Activity:
From the entries, return every line where the string "FifoId" shows up.

Data excerpts
╭──

/-! ### toggleFrameErr -/

@[simp] theorem toggleFrameErr_cfg (s : State) : (toggleFrameErr s).cfg = s.cfg := rfl
@[simp] theorem toggleFrameErr_rx (s : State) : (toggleFrameErr s).rx = s.rx := rfl
@[simp] theorem toggleFrameErr_tx (s : State) : (toggleFrameErr s).tx = s.tx := rfl
@[simp] theorem toggleFrameErr_mode (s : State) : (toggleFrameErr s).mode = s.mode := rfl
@[simp] theorem toggleFrameErr_silenceCount (s : State) : (toggleFrameErr s).silenceCount = s.silenceCount := rfl
@[simp] theorem toggleFrameErr_lastRemote (s : State) : (toggleFrameErr s).lastRemote = s.lastRemote := rfl
@[simp] theorem toggleFrameErr_rts (s : State) : (toggleFrameErr s).rts = s.rts := rfl
@[simp] theorem toggleFrameErr_txIrqEn (s : State) : (toggleFrameErr s).txIrqEn = s.txIrqEn := rfl
@[simp] theorem toggleFrameErr_crcErrInd (s : State) : (toggleFrameErr s).crcErrInd = s.crcErrInd := rfl
@[simp] theorem toggleFrameErr_frameErrInd (s : State) : (toggleFrameErr s).frameErrInd = if s.cfg.startErrToggle then !s.frameErrInd else s.frameErrInd := rfl
@[simp] theorem toggleFrameErr_ctsIn (s : State) : (toggleFrameErr s).ctsIn = s.ctsIn := rfl
@[simp] theorem toggleFrameErr_txRegFullIn (s : State) : (toggleFrameErr s).txRegFullIn = s.txRegFullIn := rfl
@[simp] theorem toggleFrameErr_txWire (s : State) : (toggleFrameErr s).txWire = s.txWire := rfl
@[simp] theorem toggleFrameErr_rspF (s : State) : (toggleFrameErr s).rspF = s.rspF := rfl
@[simp] theorem toggleFrameErr_rspI (s : State) : (toggleFrameErr s).rspI = s.rspI := rfl
@[simp] theorem toggleFrameErr_results (s : State) : (toggleFrameErr s).results = s.results := rfl
@[simp] theorem toggleFrameErr_cmdF (s : State) : (toggleFrameErr s).cmdF = s.cmdF := rfl
@[simp] theorem toggleFrameErr_cmdI (s : State) : (toggleFrameErr s).cmdI = s.cmdI := rfl
@[simp] theorem toggleFrameErr_schedule (s : State) : (toggleFrameErr s).schedule = s.schedule := rfl
@[simp] theorem toggleFrameErr_port (s : State) : (toggleFrameErr s).port = s.port := rfl
@[simp] theorem toggleFrameErr_fifo (s : State) (F : FifoId) : (toggleFrameErr s).fifo F = s.fifo F := by cases F <;> rfl
@[simp] theorem toggleFrameErr_byteAt (s : State) (F : FifoId) (i : Nat) : (toggleFrameErr s).byteAt F i = s.byteAt F i := by simp [State.byteAt]
@[simp] theorem toggleFrameErr_readSize (s : State) (F : FifoId) : readSize F (toggleFrameErr s) = readSize F s := by simp [readSize]
@[simp] theorem toggleFrameErr_cap (s : State) (F' : FifoId) : (toggleFrameErr s).cap F' = s.cap F' := by simp [State.cap]
@[simp] theorem toggleFrameErr_writeSpace (s : State) (F : FifoId) : writeSpace F (toggleFrameErr s) = writeSpace F s := by simp [writeSpace]
@[simp] theorem toggleFrameErr_contents (s : State) (F : FifoId) : (toggleFrameErr s).contents F = s.contents F := by simp [State.contents]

╰──

Output of the task:
@[simp] theorem toggleFrameErr_fifo (s : State) (F : FifoId) : (toggleFrameErr s).fifo F = s.fifo F := by cases F <;> rfl
@[simp] theorem toggleFrameErr_byteAt (s : State) (F : FifoId) (i : Nat) : (toggleFrameErr s).byteAt F i = s.byteAt F i := by simp [State.byteAt]
@[simp] theorem toggleFrameErr_readSize (s : State) (F : FifoId) : readSize F (toggleFrameErr s) = readSize F s := by simp [readSize]
@[simp] theorem toggleFrameErr_cap (s : State) (F' : FifoId) : (toggleFrameErr s).cap F' = s.cap F' := by simp [State.cap]
@[simp] theorem toggleFrameErr_writeSpace (s : State) (F : FifoId) : writeSpace F (toggleFrameErr s) = writeSpace F s := by simp [writeSpace]
@[simp] theorem toggleFrameErr_contents (s : State) (F : FifoId) : (toggleFrameErr s).contents F = s.contents F := by simp [State.contents]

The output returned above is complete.